* [Task directions]:
Take every line containing "parameter" from the material and copy it.

___

-- ==== Sys2Proof/Machine/Keys.lean ====
section
/-!
DEFINITION. Key types, their lengths, usages and check values; key attribute requests; making a ledger key
(R146 to R152, R156 [05]; R188 [06]; R223, R228 to R230 [07]; R244 to R246 [08]; R266 [09]).
-/
namespace Sys2Proof.Machine

/-- Bytes of a symmetric algorithm's key, TYPE 0x01 to 0x05. -/
def symLen : Nat → Nat
  | 1 => 16
  | 2 => 24
  | 3 => 32
  | 4 => 16
  | 5 => 24
  | _ => 0

/-! Stateful parameter codes (R228 [07]). -/

/-- A stateful parameter set: levels (or layers), height of each, n, and, of LMS, W. -/
structure TreeSet where
  layers : Nat
  h : Nat
  n : Nat
  w : Nat

/-- Total height H. -/
def TreeSet.total (t : TreeSet) : Nat := t.layers * t.h

/-- The LMS or HSS set of a SUBTYPE. -/
def lmsSet (s : Nat) : Option TreeSet :=
  let t : TreeSet := { layers := bits s 7 6 + 1, h := 5 * (bits s 2 0 + 1), n := if bit s 5 then 24 else 32,
                       w := 2 ^ bits s 4 3 }
  if bits s 2 0 > 4 || t.total > 40 then none else some t

/-- The XMSS (MT 0) or XMSS^MT (MT 1) set of a SUBTYPE. -/
def xmssSet (s : Nat) : Option TreeSet :=
  let n := if bit s 4 then 24 else 32
  let mk (l h : Nat) : Option TreeSet := some { layers := l, h := h, n := n, w := 0 }
  if bits s 6 5 != 0 || bit s 3 then none
  else if bit s 7 then
    match bits s 2 0 with
    | 0 => mk 2 10
    | 1 => mk 4 5
    | 2 => mk 2 20
    | 3 => mk 4 10
    | 4 => mk 8 5
    | _ => none
  else
    match bits s 2 0 with
    | 0 => mk 1 10
    | 1 => mk 1 16
    | 2 => mk 1 20
    | _ => none

/-- The stateful set of a TYPE and SUBTYPE. -/
def treeSet (typ s : Nat) : Option TreeSet :=
  if typ = 0x30 then lmsSet s
  else if typ = 0x31 && !bit s 7 then xmssSet s
  else if typ = 0x32 && bit s 7 then xmssSet s
  else none

/-- SLH-DSA n by set code. -/
def slhN (code : Nat) : Nat := 16 + 8 * (code / 4)

/-- Field length of a prime-order curve code, and key length of the others (R266). -/
def curveLen (code : Nat) : Nat := [32, 48, 66, 32, 48, 64, 0, 0, 32, 57, 32, 56].getD code 0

___

* [Problem solution]:
/-! Stateful parameter codes (R228 [07]). -/
/-- A stateful parameter set: levels (or layers), height of each, n, and, of LMS, W. -/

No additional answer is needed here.